The researchers are now looking to repeat the experiment with eggs of several other fish species to see if they survive the mallard’s gut and successfully hatch and develop. If they do, the question of where fish come from that live in our lakes may well be solved.
Reading Scat
A friend recently emailed me with a question regarding some scat she found on her property that was fresh, full of hair, and rather large. She wondered if I could tell if it was either a coyote or a wolf.
Well, it’s tricky. One of the best books on tracking, and also on identifying scat, is by James Halfpenny: A Field Guide to Animal Tracking in North America. Halfpenny, a well-known leader in the art/science of tracking and identifying animals, stresses the need for other supporting clues in addition to scat, like tracks. “Experience has shown that visual identification of scat without additional clues may be correct only 50 to 66% of the time,” he says.
He adds, “To illustrate size variation, I have assembled information from three studies on the diameters of canine feces. The size distributions were derived from 1,440 positively identified scats as follows: 95 gray fox, 129 red fox, 926 coyote, and 290 wolf. All four species produce scats in the range of 13 to 20 mm.
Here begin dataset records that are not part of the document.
-- ==== Sys2Proof/Machine/Dispatch.lean ====
section
/-! DEFINITION. One arm for each instruction, in the order of spec/30_encoding.md R71. -/

namespace Sys2Proof.Machine

/-- The meaning of an instruction (30_encoding.md R72 step 8). -/
def exec (i : Instr) (s : State) : Host.Outcome State Fault Refusal :=
  match i with
  | .pextR32 e dst src mask => Sys2Proof.Machine.execPextR32 e dst src mask s
  | .pextR64 e dst src mask => Sys2Proof.Machine.execPextR64 e dst src mask s
  | .pextrb e dst src imm => Sys2Proof.Machine.execPextrb e dst src imm s
  | .pextrd e dst src imm => Sys2Proof.Machine.execPextrd e dst src imm s
  | .pextrq e dst src imm => Sys2Proof.Machine.execPextrq e dst src imm s
  | .vpextrb e dst src imm => Sys2Proof.Machine.execVpextrb e dst src imm s
  | .vpextrd e dst src imm => Sys2Proof.Machine.execVpextrd e dst src imm s
  | .vpextrq e dst src imm => Sys2Proof.Machine.execVpextrq e dst src imm s
  | .pextrwMmx e dst src imm => Sys2Proof.Machine.execPextrwMmx e dst src imm s
  | .pextrwXmm e dst src imm => Sys2Proof.Machine.execPextrwXmm e dst src imm s
  | .pextrwStore e dst src imm => Sys2Proof.Machine.execPextrwStore e dst src imm s
  | .vpextrw e dst src imm => Sys2Proof.Machine.execVpextrw e dst src imm s
  | .vpextrwStore e dst src imm => Sys2Proof.Machine.execVpextrwStore e dst src imm s
  | .phaddwMmx e dst src => Sys2Proof.Machine.execPhaddwMmx e dst src s
  | .phaddwXmm e dst src => Sys2Proof.Machine.execPhaddwXmm e dst src s
  | .phadddMmx e dst src => Sys2Proof.Machine.execPhadddMmx e dst src s
  | .phadddXmm e dst src => Sys2Proof.Machine.execPhadddXmm e dst src s
  | .vphaddwXmm e dst src1 src2 => Sys2Proof.Machine.execVphaddwXmm e dst src1 src2 s
  | .vphadddXmm e dst src1 src2 => Sys2Proof.Machine.execVphadddXmm e dst src1 src2 s
  | .vphaddwYmm e dst src1 src2 => Sys2Proof.Machine.execVphaddwYmm e dst src1 src2 s
  | .vphadddYmm e dst src1 src2 => Sys2Proof.Machine.execVphadddYmm e dst src1 src2 s
  | .phaddswMmx e dst src => Sys2Proof.Machine.execPhaddswMmx e dst src s
  | .phaddswXmm e dst src => Sys2Proof.Machine.execPhaddswXmm e dst src s
  | .vphaddswXmm e dst src1 src2 => Sys2Proof.Machine.execVphaddswXmm e dst src1 src2 s
  | .vphaddswYmm e dst src1 src2 => Sys2Proof.Machine.execVphaddswYmm e dst src1 src2 s
  | .phminposuw e dst src => Sys2Proof.Machine.execPhminposuw e dst src s
  | .vphminposuw e dst src => Sys2Proof.Machine.execVphminposuw e dst src s
  | .phsubwMmx e dst src => Sys2Proof.Machine.execPhsubwMmx e dst src s
  | .phsubwXmm e dst src => Sys2Proof.Machine.execPhsubwXmm e dst src s
  | .phsubdMmx e dst src => Sys2Proof.Machine.execPhsubdMmx e dst src s
  | .phsubdXmm e dst src => Sys2Proof.Machine.execPhsubdXmm e dst src s
  | .vphsubwXmm e dst src1 src2 => Sys2Proof.Machine.execVphsubwXmm e dst src1 src2 s
  | .vphsubdXmm e dst src1 src2 => Sys2Proof.Machine.execVphsubdXmm e dst src1 src2 s
  | .vphsubwYmm e dst src1 src2 => Sys2Proof.Machine.execVphsubwYmm e dst src1 src2 s
  | .vphsubdYmm e dst src1 src2 => Sys2Proof.Machine.execVphsubdYmm e dst src1 src2 s
  | .phsubswMmx e dst src => Sys2Proof.Machine.execPhsubswMmx e dst src s
  | .phsubswXmm e dst src => Sys2Proof.Machine.execPhsubswXmm e dst src s
  | .vphsubswXmm e dst src1 src2 => Sys2Proof.Machine.execVphsubswXmm e dst src1 src2 s
  | .vphsubswYmm e dst src1 src2 => Sys2Proof.Machine.execVphsubswYmm e dst src1 src2 s
  | .pinsrb e dst src imm => Sys2Proof.Machine.execPinsrb e dst src imm s
  | .pinsrd e dst src imm => Sys2Proof.Machine.execPinsrd e dst src imm s
  | .pinsrq e dst src imm => Sys2Proof.Machine.execPinsrq e dst src imm s
  | .vpinsrb e dst src1 src2 imm => Sys2Proof.Machine.execVpinsrb e dst src1 src2 imm s
  | .vpinsrd e dst src1 src2 imm => Sys2Proof.Machine.execVpinsrd e dst src1 src2 imm s
  | .vpinsrq e dst src1 src2 imm => Sys2Proof.Machine.execVpinsrq e dst src1 src2 imm s
  | .pinsrwMmx e dst src imm => Sys2Proof.Machine.execPinsrwMmx e dst src imm s
  | .pinsrwXmm e dst src imm => Sys2Proof.Machine.execPinsrwXmm e dst src imm s
  | .vpinsrw e dst src1 src2 imm => Sys2Proof.Machine.execVpinsrw e dst src1 src2 imm s
  | .pmaddubswMmx e dst src => Sys2Proof.Machine.execPmaddubswMmx e dst src s
  | .pmaddubswXmm e dst src => Sys2Proof.Machine.execPmaddubswXmm e dst src s
  | .vpmaddubswXmm e dst src1 src2 => Sys2Proof.Machine.execVpmaddubswXmm e dst src1 src2 s
  | .vpmaddubswYmm e dst src1 src2 => Sys2Proof.Machine.execVpmaddubswYmm e dst src1 src2 s
  | .pmaddwdMmx e dst src => Sys2Proof.Machine.execPmaddwdMmx e dst src s
  | .pmaddwdXmm e dst src => Sys2Proof.Machine.execPmaddwdXmm e dst src s
  | .vpmaddwdXmm e dst src1 src2 => Sys2Proof.Machine.execVpmaddwdXmm e dst src1 src2 s
  | .vpmaddwdYmm e dst src1 src2 => Sys2Proof.Machine.execVpmaddwdYmm e dst src1 src2 s

end Sys2Proof.Machine
end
No single diameter will positively separate these species. Any single diameter used as a criterion to separate two species will misidentify a certain percentage of the scat.”
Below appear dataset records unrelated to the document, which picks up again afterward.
-- ==== Sys2Proof/Certificates/Slice0/Obligations.lean ====
section
/-! DEFINITION. The statements for the provers. Each docstring says what its statement formalises; the basis and the
cited rules of spec/ are in OBLIGATIONS.json. -/

section

open Sys2Proof Sys2Proof.Machine

/-- In either mode, for every well-formed instruction of the 56 forms and any bytes after it, the decoder reads from the
encoder's bytes that instruction and leaves the bytes after it. (R50, R54, R55, R56, R57, R58, R61, R62, R63, R64,
R71, R72.) -/
def Obligations.EncodeThenDecode : Prop :=
  ∀ (m : Bool) (i : Instr) (rest : List Byte), i.wf m = true → decode m (encode i ++ rest) = .ok i rest

/-- If the decoder answers an instruction, the encoder writes exactly the bytes it consumed, and the instruction is well-
formed for the mode if those bytes are at most 15. (R50, R51, R54, R55, R56, R57, R58, R61, R62, R63, R64, R72.) -/
def Obligations.DecodeThenEncode : Prop :=
  ∀ (m : Bool) (bs rest : List Byte) (i : Instr), decode m bs = .ok i rest →
    encode i ++ rest = bs ∧ (bs.length ≤ rest.length + 15 → i.wf m = true)

/-- Eleven byte sequences of 95_test_vectors.md section 3 (legacy, REX, two- and three-byte VEX, RIP-relative, SIB, segment
override; both modes) decode to the instruction the vector names. (R54, R56, R57, R61, R62, R64, R68, R71,
95_test_vectors.md section 3.) -/
def Obligations.SpecWordsDecode : Prop :=
  decode true [0x66#8, 0x48#8, 0x0F#8, 0x3A#8, 0x16#8, 0xC8#8, 0x01#8] =
      .ok (.pextrq ⟨[.opSize], some ⟨true, false, false, false⟩, 7⟩ (.reg 0#4) 1#4 0x01#8) [] ∧
    decode false [0x66#8, 0x0F#8, 0x3A#8, 0x16#8, 0xC8#8, 0x01#8] =
      .ok (.pextrd ⟨[.opSize], none, 6⟩ (.reg 0#4) 1#4 0x01#8) [] ∧
    decode false [0xC4#8, 0xE2#8, 0x6A#8, 0xF5#8, 0x03#8] =
      .ok (.pextR32 ⟨[], none, false, false, false, false, false, 2#4, false, 5⟩ 0#4 2#4 (.mem (.base 3#4 .none))) [] ∧
    decode true [0x0F#8, 0xC4#8, 0xC1#8, 0x01#8] = .ok (.pinsrwMmx ⟨[], none, 4⟩ 0#3 (.reg 1#4) 0x01#8) [] ∧
    decode true [0xC5#8, 0xF9#8, 0xC5#8, 0xC3#8, 0x01#8] =
      .ok (.vpextrw ⟨[], none, true, false, false, false, false, 0#4, false, 5⟩ 0#4 (.reg 3#4) 0x01#8) [] ∧
    decode true [0xC4#8, 0x43#8, 0x29#8, 0x22#8, 0xCB#8, 0x03#8] =
      .ok (.vpinsrd ⟨[], none, false, true, false, true, false, 10#4, false, 6⟩ 9#4 10#4 (.reg 11#4) 0x03#8) [] ∧
    decode false [0xC5#8, 0xDD#8, 0xF5#8, 0xDD#8] =
      .ok (.vpmaddwdYmm ⟨[], none, true, false, false, false, false, 4#4, true, 4⟩ 3#4 4#4 (.reg 5#4)) [] ∧
    decode true [0xC4#8, 0x02#8, 0x31#8, 0x05#8, 0x44#8, 0x9A#8, 0x20#8] =
      .ok (.vphsubwXmm ⟨[], none, false, true, true, true, false, 9#4, false, 7⟩ 8#4 9#4
        (.mem (.sib 10#4 11#4 2#2 (.d8 0x20#8)))) [] ∧
    decode true [0x66#8, 0x41#8, 0x0F#8, 0x38#8, 0x41#8, 0xC7#8] =
      .ok (.phminposuw ⟨[.opSize], some ⟨false, false, false, true⟩, 6⟩ 0#4 (.reg 15#4)) [] ∧
    decode true [0x65#8, 0x66#8, 0x0F#8, 0xF5#8, 0x04#8, 0x25#8, 0x00#8, 0x10#8, 0x00#8, 0x00#8] =
      .ok (.pmaddwdXmm ⟨[.seg .gs, .opSize], none, 10⟩ 0#4 (.mem (.sibAbs 4#4 0#2 0x1000#32))) [] ∧
    decode true [0xC4#8, 0xE3#8, 0x71#8, 0x20#8, 0x05#8, 0x10#8, 0x00#8, 0x00#8, 0x00#8, 0x00#8] =
      .ok (.vpinsrb ⟨[], none, false, false, false, false, false, 1#4, false, 10⟩ 0#4 1#4 (.mem (.abs 0x10#32)) 0x00#8) []

/-- Whatever the decoder reads as a legacy form has no F2 or F3 among its prefixes, and has a 66 byte exactly if it is a
legacy SSE form (and none if it is an MMX form). (R53, 93_implementation_defined.md U8.) -/
def Obligations.MandatoryPrefixSelectsForm : Prop :=
  ∀ (m : Bool) (bs rest : List Byte) (i : Instr) (e : LegEnc), decode m bs = .ok i rest → i.enc = .leg e →
    hasRep e.prefixes = false ∧ hasOpSize e.prefixes = (i.row.kind == .sse)

/-- EM = TS = AM = 0, OSFXSR = OSXSAVE = 1, XCR0.SSE = XCR0.AVX = 1, CPL = 3, AC = 0, flat segments, identity translation,
X87_PENDING false, VEX_M128_ALIGN false, memory unwritten, PHYS_MEM the bytes given. (R260, R3, 92_eei_decisions.md
D3, D4, D10.) -/
def Obligations.ResetHasLaunchDefaults : Prop :=
  let s := State.reset
  cr0EM s = false ∧ cr0TS s = false ∧ cr0AM s = false ∧ cr4OSFXSR s = true ∧ cr4OSXSAVE s = true ∧ xcr0SSE s = true ∧
    xcr0AVX s = true ∧ s.env.cpl = 3#2 ∧ rflagsAC s = false ∧ (∀ g, s.seg g = ⟨0#64, .flat⟩) ∧
    (∀ k a, s.physical k a = some a.toNat) ∧ s.env.x87Pending = false ∧ s.env.vexM128Align = false ∧
    ∀ a, s.mem.read a = none ∧ s.inPhysMem a = false

/-- State.reset satisfies the invariant State.good: canonical memory, and 32-bit registers and rip in 32-bit mode (the
model's way to hold R10 and R12, log 10; the canonical form is the model's own). (R10, R12, R30.) -/
def Obligations.ResetIsGood : Prop :=
  State.reset.good

/-- From every state, reached or not, that is good (memory in canonical form; in 32-bit mode rip and every general
register zero above bit 31, which is how the model holds that bits 63:32 do not exist, log 10), a step that answers a
next state answers a good one. (R10, R11, R12, R30.) -/
def Obligations.StepKeepsGood : Prop :=
  ∀ s t : State, s.good → step s = .next t → t.good

/-- Where rip is the address just after the program text the step stops with the normal end of the run; that this end is a
fault of the step, and its name endOfRun, are the model's (log 9). Elsewhere, inside the text or not (log 30), with
the bytes that can be fetched from rip on, at most 15: where they decode to an instruction, the step is exec of that
instruction in the same state and nothing else happens around it; where they are not in scope, the step is refused and
says why; where they raise #UD whatever follows, it raises #UD; where they end before the instruction does, the step
stops as the fetch of the byte after them does, or, if they are 15, raises #GP(0). That the fetch comes before every
other check is log 12, that the byte reported is the lowest that cannot be fetched is log 32, and that bytes in no map or
row are answered without the bytes after them is log 33. (R51, R59, R72, R230, R235, R266.) -/
def Obligations.StepRunsTheDecodedInstruction : Prop :=
  (∀ (s : State) (x : Text), s.env.text = some x → s.rip = s.wrapLin (x.start + BitVec.ofNat 64 x.len) →
    step s = .fault .endOfRun) ∧
  ∀ (s : State), s.atEnd = false →
    let bs := (s.fetchFrom Config.maxLen 0).1
    (∀ j, (hj : j < bs.length) → s.fetchByte j = .ok bs[j]) ∧
    (∀ i rest, decode s.env.mode64 bs = .ok i rest → step s = exec i s) ∧
    (∀ why, decode s.env.mode64 bs = .reject why → step s = .refused (.notInScope why)) ∧
    (decode s.env.mode64 bs = .undefined → raises (step s) .ud s) ∧
    (decode s.env.mode64 bs = .truncated →
      (bs.length < 15 → ∃ e, s.fetchByte bs.length = .error e ∧ step s = e.outcome) ∧
      (bs.length = 15 → raises (step s) .gp s))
I don’t know many folks who carry a millimeter ruler/tape around with them to measure the diameter of scat, but if you are so inclined, Halfpenny notes that scat less than 18mm is fox 90% of the time; scat between 18 and 25 mm is coyote about 63% of the time, and scat 25 mm or larger is wolf also about 63% of the time.
There you have it, more than you ever wanted to know, and the real scoop on poop.
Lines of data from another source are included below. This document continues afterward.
-- ==== Sys2Proof/Laws/Memory.lean ====
section
/-! SUPPORT. Memory: every operation keeps the canonical form, a byte reads as it was last written, and a write leaves every
other byte alone. -/

namespace Sys2Proof.Machine

/-! ## One byte -/

/-- Every address of a tail in canonical form is above the head's. -/
theorem wf_cons {a : Nat} {v : Byte} {m : Memory} :
    Memory.wf ((a, v) :: m) = true ↔ (∀ c ∈ m, a < c.1) ∧ Memory.wf m = true := by
  induction m generalizing a v with
  | nil => simp [Memory.wf]
  | cons c t ih =>
    obtain ⟨b, u⟩ := c
    simp only [Memory.wf, Bool.and_eq_true, decide_eq_true_eq]
    constructor
    · rintro ⟨hab, hw⟩
      refine ⟨?_, hw⟩
      intro c hc
      rcases List.mem_cons.1 hc with rfl | hc
      · exact hab
      · exact Nat.lt_trans hab ((ih.1 hw).1 c hc)
    · rintro ⟨h, hw⟩
      exact ⟨h _ (List.mem_cons_self ..), hw⟩

/-- The entries after a write are the new one and old ones. -/
theorem mem_write {a : Nat} {v : Byte} {m : Memory} {c : Host.Cell} (h : c ∈ m.write a v) : c = (a, v) ∨ c ∈ m := by
  induction m with
  | nil => simpa [Memory.write] using h
  | cons d t ih =>
    obtain ⟨k, u⟩ := d
    simp only [Memory.write] at h
    split at h
    · simpa using h
    · split at h
      · rcases List.mem_cons.1 h with h | h
        · exact .inl h
        · exact .inr (List.mem_cons_of_mem _ h)
      · rcases List.mem_cons.1 h with h | h
        · exact .inr (h ▸ List.mem_cons_self ..)
        · exact (ih h).imp_right (List.mem_cons_of_mem _)

/-- A write of one byte keeps the canonical form. -/
theorem write_wf {a : Nat} {v : Byte} {m : Memory} (h : Memory.wf m = true) : Memory.wf (m.write a v) = true := by
  induction m with
  | nil => rfl
  | cons d t ih =>
    obtain ⟨k, u⟩ := d
    obtain ⟨hk, ht⟩ := wf_cons.1 h
    simp only [Memory.write]
    split
    · next hlt =>
      refine wf_cons.2 ⟨?_, h⟩
      intro c hc
      rcases List.mem_cons.1 hc with rfl | hc
      · exact hlt
      · exact Nat.lt_trans hlt (hk c hc)
    · split
      · next heq => exact wf_cons.2 ⟨fun c hc => heq ▸ hk c hc, ht⟩
      · next h1 h2 =>
        refine wf_cons.2 ⟨?_, ih ht⟩
        intro c hc
        rcases mem_write hc with rfl | hc
        · change k < a
          omega
        · exact hk c hc

/-- The byte just written. -/
@[simp] theorem read_write_same (a : Nat) (v : Byte) (m : Memory) : (m.write a v).read a = some v := by
  induction m with
  | nil => simp [Memory.write, Memory.read]
  | cons d t ih =>
    obtain ⟨k, u⟩ := d
    simp only [Memory.write]
    split
    · simp [Memory.read]
    · split
      · simp [Memory.read]
      · next h => simpa [Memory.read, Ne.symm h] using ih

/-- Every other byte. -/
theorem read_write_other {a b : Nat} (v : Byte) (m : Memory) (h : b ≠ a) : (m.write a v).read b = m.read b := by
  induction m with
  | nil => simp [Memory.write, Memory.read, Ne.symm h]
  | cons d t ih =>
    obtain ⟨k, u⟩ := d
    simp only [Memory.write]
    split
    · simp [Memory.read, Ne.symm h]
    · split
      · next h2 => subst h2; simp [Memory.read, Ne.symm h]
      · simp [Memory.read, ih]

/-! ## Bytes at a list of addresses -/

/-- Writing any bytes anywhere keeps the canonical form. -/
theorem writeAll_wf {m : Memory} (as : List Nat) (vs : List Byte) (h : Memory.wf m = true) :
    Memory.wf (m.writeAll as vs) = true := by
  induction as generalizing m vs with
  | nil => simpa [Memory.writeAll] using h
  | cons a as ih =>
    cases vs with
    | nil => simpa [Memory.writeAll] using h
    | cons v vs => exact ih vs (write_wf h)

/-- A byte at none of the addresses. -/
theorem read_writeAll_other {m : Memory} {b : Nat} (as : List Nat) (vs : List Byte) (h : b ∉ as) :
    (m.writeAll as vs).read b = m.read b := by
  induction as generalizing m vs with
  | nil => simp [Memory.writeAll]
  | cons a as ih =>
    cases vs with
    | nil => simp [Memory.writeAll]
    | cons v vs =>
      simp only [List.mem_cons, not_or] at h
      simp [Memory.writeAll, ih vs h.2, read_write_other v m h.1]

/-- The last of the bytes written at an address is the one it holds. -/
theorem read_writeAll_at {m : Memory} {as : List Nat} {vs : List Byte} {i : Nat} (hi : i < as.length) (hv : i < vs.length)
    (h : ∀ j, (hj : j < as.length) → i < j → as[j] ≠ as[i]) : (m.writeAll as vs).read as[i] = some vs[i] := by
  induction as generalizing m vs i with
  | nil => simp at hi
  | cons a as ih =>
    cases vs with
    | nil => simp at hv
    | cons v vs =>
      cases i with
      | zero =>
        have hn : a ∉ as := by
          intro hm
          obtain ⟨j, hj, he⟩ := List.getElem_of_mem hm
          exact h (j + 1) (by simpa using hj) (by omega) (by simpa using he)
        simp [Memory.writeAll, read_writeAll_other as vs hn]
      | succ i =>
        have := ih (m := m.write a v) (vs := vs) (i := i) (by simpa using hi) (by simpa using hv)
          (fun j hj hij => h (j + 1) (by simpa using hj) (by omega))
        simpa [Memory.writeAll] using this

/-- Reading a list of addresses answers bytes exactly when each address holds its byte. -/
theorem readAll_eq_ok {m : Memory} {as : List Nat} {vs : List Byte} :
    m.readAll as = .ok vs ↔ List.Forall₂ (fun a v => m.read a = some v) as vs := by
  induction as generalizing vs with
  | nil => simp [Memory.readAll, eq_comm]
  | cons a as ih =>
    simp only [Memory.readAll]
    cases hr : m.read a with
    | none => simp [List.forall₂_cons_left_iff, hr]
    | some v =>
      cases ha : m.readAll as with
      | error e =>
        have : ∀ ws, ¬ List.Forall₂ (fun a v => m.read a = some v) as ws := fun ws hw => by
          rw [← ih, ha] at hw; cases hw
        simp [List.forall₂_cons_left_iff, hr, this, Except.map]
      | ok ws =>
        have hw := ih.1 ha
        simp only [Except.map, Except.ok.injEq, List.forall₂_cons_left_iff, hr, Option.some.injEq]
        constructor
        · rintro rfl; exact ⟨v, ws, rfl, hw, rfl⟩
        · rintro ⟨v', ws', rfl, hw', rfl⟩
          have := ih.2 hw'
          rw [ha] at this
          cases this; rfl

/-! ## Values of bytes -/

/-- Bit `j` of the value of bytes is bit `j % 8` of byte `j / 8` (20_memory.md R30). -/
theorem getLsbD_ofBytes {w : Nat} (vs : List Byte) (j : Nat) :
    (ofBytes w vs).getLsbD j = (decide (j < w) && (vs.getD (j / 8) 0#8).getLsbD (j % 8)) := by
  induction vs generalizing j with
  | nil => simp [ofBytes]
  | cons v vs ih =>
    simp only [ofBytes, BitVec.getLsbD_or, BitVec.getLsbD_setWidth, BitVec.getLsbD_shiftLeft, ih]
    by_cases hj : j < 8
    · have h0 : j / 8 = 0 := by omega
      have h1 : j % 8 = j := by omega
      simp [hj, h0, h1]
    · have h0 : (j - 8) / 8 = j / 8 - 1 := by omega
      have h1 : (j - 8) % 8 = j % 8 := by omega
      have h2 : ∃ q, j / 8 = q + 1 := ⟨j / 8 - 1, by omega⟩
      obtain ⟨q, hq⟩ := h2
      have h3 : v.getLsbD j = false := BitVec.getLsbD_of_ge v j (by omega)
      have h4 : decide (j - 8 < w) = true ∨ decide (j < w) = false := by
        by_cases hw : j < w
        · exact .inl (by simp; omega)
        · exact .inr (by simp [hw])
      rcases h4 with h4 | h4 <;> simp [hj, h0, h1, hq, h3, h4]

/-- The value of the bytes of a value is the value (20_memory.md R30). -/
theorem ofBytes_leBytes {w : Nat} (v : BitVec w) (hw : w % 8 = 0) : ofBytes w (leBytes (w / 8) v) = v := by
  apply BitVec.eq_of_getLsbD_eq
  intro j hj
  rw [getLsbD_ofBytes]
  have h : j / 8 < w / 8 := by omega
  have h2 : 8 * (j / 8) + j % 8 = j := by omega
  have h3 : j % 8 < 8 := by omega
  simp [leBytes, List.getD_eq_getElem?_getD, h, hj, h2, h3]

/-- The bytes of a value: as many as asked for. -/
@[simp] theorem leBytes_length {w : Nat} (n : Nat) (v : BitVec w) : (leBytes n v).length = n := by simp [leBytes]

/-- Byte `i` of a value. -/
@[simp] theorem leBytes_getElem {w : Nat} (n : Nat) (v : BitVec w) (i : Nat) (h : i < (leBytes n v).length) :
    (leBytes n v)[i] = v.extractLsb' (8 * i) 8 := by simp [leBytes]

/-- The memory after reset has the canonical form. -/
theorem reset_mem_wf : Memory.wf State.reset.mem = true := rfl

end Sys2Proof.Machine
end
Ice-Out on the Manitowish and Bees Flying
The Manitowish River reopened up below our house on Jan. 30, and remains open as of this writing on 2/9. It iced over on Jan. 15, making this a two-week ice season, at least so far, on the river.
Temperatures nearly reached 50°F on 2/8, and the honey bees in our two hives were flying! Honey bees usually won’t forage until 55°F, but with sunlight on the hives, they are known to fly at 45-50°F. Temperature within the hives is kept at 95° by the bees constantly shivering and flapping their wings within a large cluster. The worker bees in the center of the cluster actively generate heat while those on the outside of the cluster rest and form an insulating layer. The resting bees can also visit a cell of their own capped honey and fill their crop.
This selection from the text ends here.